You are here: Home / Wiki / Kb145

Kb145

Emulab FAQ: Testbed Operations: What do I do with nodes in "hwdown"?

Emulab FAQ: Testbed Operations: What do I do with nodes in "hwdown"?

It can happen that the nodes in question were in reloading so long that something bad happened (i.e., the disk image server died).

So you can free all the nodes from the experiment:

	nfree emulab-ops reloading

which has the effect of placing them into reloadpending and then back into reloading to try again. Along the way it ensures that the necessary server daemons are really running. So now 13 of the nodes have reloaded and are free again.

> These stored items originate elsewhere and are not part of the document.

/-- Bytes `lo` to `hi - 1` of a tensor's element stream, with their physical addresses where elements are whole bytes. -/
def State.dmTensor (s : State) (n : Nat) (p : Prog) (o : OpRun) (h : Nat) (d : Desc) (lo hi : Nat) : DmBytes :=
  let r := d.elemsIn lo hi
  match s.touch n p.start.ctx (d.touches h .read (d.offsets r.1 r.2)) [] with
  | (.fault t f, s) => (s.suspendOp n p o 3 t f h, none)
  | (.ok m, s) =>
    let s := s.violatePages n p.start.ctx m
    let start := s.crTail d.crnum
    let addrs := s.readAddrs d m start r.1 r.2
    match s.readCheck n p d.notag addrs o.slot h d.base with
    | (false, s) => (s, none)
    | (true, s) =>
      let b := packElems (typeBits d.typ) (s.elems s.physByte d m start r.1 r.2)
      let from' := if subByte d.typ then List.replicate b.length none
        else (List.range (r.2 - r.1)).flatMap (fun i => (List.range d.ebytes).map (fun k =>
          s.tensorPhys d m .read start ((d.pos (r.1 + i)).1 + k)))
      (s, some (b, from'))

/-- The 32-bit pattern of FILL over bytes `lo` to `hi - 1` of a stream (R165). -/
def fillBytes (pat lo hi : Nat) : List Byte :=
  (List.range (hi - lo)).map (fun i => BitVec.ofNat 8 (pat >>> (8 * ((lo + i) % 4))))

/-- The source bytes of step `o.step` of a transfer. -/
def State.dmSource (s : State) (n : Nat) (p : Prog) (o : OpRun) (src dst : Desc) (lo hi total : Nat) : DmBytes :=
  let lift (x : State × Option (List Byte)) : DmBytes := (x.1, x.2.map (fun b => (b, List.replicate b.length none)))
  if o.opc = 0x31 then (s, some (fillBytes (o.arg.getD 0) lo hi, List.replicate (hi - lo) none))
  else if src.layout = 3 then lift (s.dmBlock n p o (p.handle o 0) src total (lo / 4096) (dst.layout == 3))
  else s.dmTensor n p o (p.handle o 0) src lo hi

/-! ### Writing a chunk -/

/-- Whole blocks copied without rearrangement carry their source's tag: where the source was read without a tag check, a tag
that did not verify goes with the data (R111, R114). `l` pairs destination and source addresses. -/
def State.carryTags (s : State) (l : List (Nat × Option Nat)) : State :=
  let blocks := (l.map (fun x => x.1 / 256)).eraseDups
  blocks.foldl (fun s b =>
    let here := l.filter (fun x => x.1 / 256 == b)
    match here.head?.bind (·.2) with
    | none => s
    | some a0 =>
      let sb := a0 / 256
      if here.length = 256 ∧ here.all (fun x => x.2 == some (sb * 256 + x.1 % 256)) = true ∧ (s.loc (b * 256)).tagged = true ∧
          (s.loc (sb * 256)).tagged = true then
        { s with mem := s.mem.setTagDiff b (s.mem.tagDiff sb) }
      else s) s

/-- What the destination of a transfer into a bound region does before its first byte: its arrival starts, waits, or is
dropped (R101, R102, R594). `none` means wait; otherwise the start count, or no start where the arrival is dropped. -/
def State.dmArrival (s : State) (n : Nat) (p : Prog) (o : OpRun) (dst : Desc) (total : Nat) : State × Option (Option Nat) :=
  match o.note with
  | [1, start] => (s, some (some start))
  | [2] => (s, some none)
  | _ =>
    let len := if dst.layout = 3 then 32 + 16 * ceilDiv total 4096 + 4096 * ceilDiv total 4096 else total
    match s.startArrival dst.crnum p.start.ctx n p.start.cls len with
    | (.started, s) =>
      let a := (s.region dst.crnum).opened.find? (fun a => a.unit == n && a.tag == p.start.cls && !a.window)
      (s, some (some (a.elim 0 (·.start))))
    | (.waits, s) => (s, none)
    | (.dropped, s) => (s, some none)

/-- The byte offsets and bytes that a step lays into a lossless destination, and what the step leaves for the next: the offset of
the next block and the index so far (R118). -/
def dmCompress (o : OpRun) (total : Nat) (data : List Byte) (raw : Bool) (e : BlockEntry) :
    List (Nat × List Byte) × (Nat × Nat × List Byte) :=
  let nblk := ceilDiv total 4096
  let st := (o.staged.head?).getD (0, 32 + 16 * nblk, [])
  let off := st.2.1
  let r := if raw then (e.mode, BitVec.ofNat 8 e.value, data.drop 16) else encodeBlock data
  let entry := leBytes 4 off ++ leBytes 2 r.2.2.length ++ leBytes 2 (if raw then e.blen else data.length) ++
    [BitVec.ofNat 8 r.1, r.2.1, 0, 0] ++ leBytes 4 (if raw then e.bcrc else crc32c data)
  let last := o.step + 1 = nblk
  let pad := if last then 0 else roundUp r.2.2.length 8 - r.2.2.length
  let index := st.2.2 ++ entry
  let head := if last then [(0, leBytes 8 total ++ leBytes 4 nblk ++ leBytes 4 0 ++ leBytes 4 (crc32c index) ++ List.replicate 12 0)] else []
  ([(32 + 16 * o.step, entry), (off, r.2.2 ++ List.replicate pad 0)] ++ head, (0, off + r.2.2.length + pad, index))
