/-- A write of `v` to the register at address `a` by `r`: a request in a disabled context, to a hole, to a reserved offset or of a
register not permitted to the context is a violation (R128, R129, R137). -/
def State.regWrite (s : State) (r : Req) (a : Nat) (v : Word) : State :=
  let c := s.ctxOf r
  if !s.reqOn r then s
  else if !s.ctxEnabled c then s.violateBy r 0xD a
  else
    match findReg a with
    | none => s.violateBy r (if a < regBase + 0x200000 then 0x6 else 0x4) a
    | some (d, i, j) =>
      if s.regHole d i j a then s.violateBy r 0x4 a
      else
        match s.agentWrite r d i v with
        | some t => t
        | none => if s.mayWrite c d i a then s.putReg r false d i a v else s.violateBy r (refusedKind d) a

/-- REGISTER_WRITE: a 4-byte write of a register. One whose write has a row of its own acts as that row says. -/
def execRegisterWrite (r : Req) (a : Addr) (v : Word) (s : State) : Out State := .next (s.regWrite r (a.toNat / 4 * 4) v)

/-! ### Reads -/

/-- ENG_Sn_STAT (Table 05-22). -/
def State.engStat (s : State) (n : Nat) : Nat :=
  let x := s.stream n
  let who (p : Prog) : Nat := p.start.cls * 2 ^ 24 + p.start.ctx * 2 ^ 20
  let top := match x.run with
    | some p => (if p.phase = .waiting then 2 else 1) * 2 ^ 29 + who p
    | none =>
      (if x.follows.isSome then 4 else if x.saved.any (·.susp) then 3 else if x.held ≠ [] then 5 else 0) * 2 ^ 29
  top + x.halted % 256 * 256 + min 255 (x.queue.length + x.held.length)

/-- The groups of die `d` that have a slot, deck switch or commit in progress (CIM_STAT.BUSY). -/
def State.cimBusy (s : State) (d : Nat) : Nat :=
  match (s.stream d).run with
  | none => 0
  | some p => ((List.range 16).filter (fun g => p.ops.any (fun o => o.started && !o.finished && o.opc == 0x10 &&
      o.tiles.any (fun (t : TileRef) => t.group == g)))).foldl (fun m g => m + 2 ^ g) 0

/-- The commands of die `d` whose tile is in the darkroom (R231). -/
def State.darkCmds (s : State) (d : Nat) : List TileCmd := (s.cmds d).filter (fun c => c.running && (c.op == 3 || c.op == 4) && !c.out)

/-- CIM_STAT.DARK: the groups that have a tile in the darkroom. -/
def State.cimDark (s : State) (d : Nat) : Nat :=
  ((List.range 16).filter (fun g => (s.darkCmds d).any (fun c => c.tile / 72 == g))).foldl (fun m g => m + 2 ^ g) 0

/-- What instance `(i, j)` of a register holds: those that show what a unit is doing are computed, the others stored. -/
def State.liveReg (s : State) (d : RegDesc) (i j a : Nat) : Nat :=
  let x := s.stream i
  if d.is R.SYS_TIMEBASE_LO then s.now % 2 ^ 32
  else if d.is R.SYS_TIMEBASE_HI then s.now / 2 ^ 32
  else if d.is R.SYS_WALLTIME_LO then s.wallTime % 2 ^ 32
  else if d.is R.SYS_WALLTIME_HI then s.wallTime / 2 ^ 32
  else if d.is R.BOOT_CONFLEFT then s.confirmLeft / 1000000
  else if d.is R.ENG_S_STAT then s.engStat i
  else if d.is R.ENG_S_PC then (match x.run with | some p => p.pc | none => x.lastPc)
  else if d.is R.ENG_S_BCNT then min 0xFFFFFFFF (match x.run with | some p => p.bcnt | none => x.lastBcnt)
  else if d.is R.ENG_MARK then ((match x.run with | some p => p.marks | none => x.lastMarks).getD j 0).toNat
  else if d.is R.CIM_STAT then s.cimBusy i * 65536 + s.cimDark i
  else if d.is R.CIMP_STAT then (s.darkCmds i).length * 65536 + (s.cmds i).countP (·.running)
  else if d.is R.SIG_STAT then (s.rd a).toNat / 16 * 16 + s.bankBits
  else if d.is R.LDG_SEGKJ then ofSigned 32 (kJ s.ledger.epos - kJ s.ledger.segPos)
  else if d.is R.HOST_PASS then
    (s.rd a).toNat / 65536 * 65536 + (match s.hosts.passes.find? (fun y => y.1 == i) with
      | some y => min 65535 ((y.2.ends - s.now) / 1000000000)
      | none => 0)
  else (s.rd a).toNat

You might also check the nodes in hwdown to see if they can be freed. To have any chance of successfully being reloaded the node must:

  • ping
  • be accessible via ssh

So what I usually do is slogin as root from the boss node (which is "trusted" by all the nodes). If that works and you are in FreeBSD (do "uname") then you can probably nfree the node and it will reload/free just fine.

If the ping fails, you will have to hook up a VGA and/or serial line to see what is happening.

If a node appears to be coming up in Linux when it is in the reloading experiment, it may have a bad PXE boot floppy, try cloning a floppy from another machine and try again.

If a node is in reloading and running FreeBSD, check /tmp/frisbee.out to see what it says. If it shows a bunch of dots, it is probably in the process of reloading (do "ps" to see). If it says something else, there might be a hardware problem.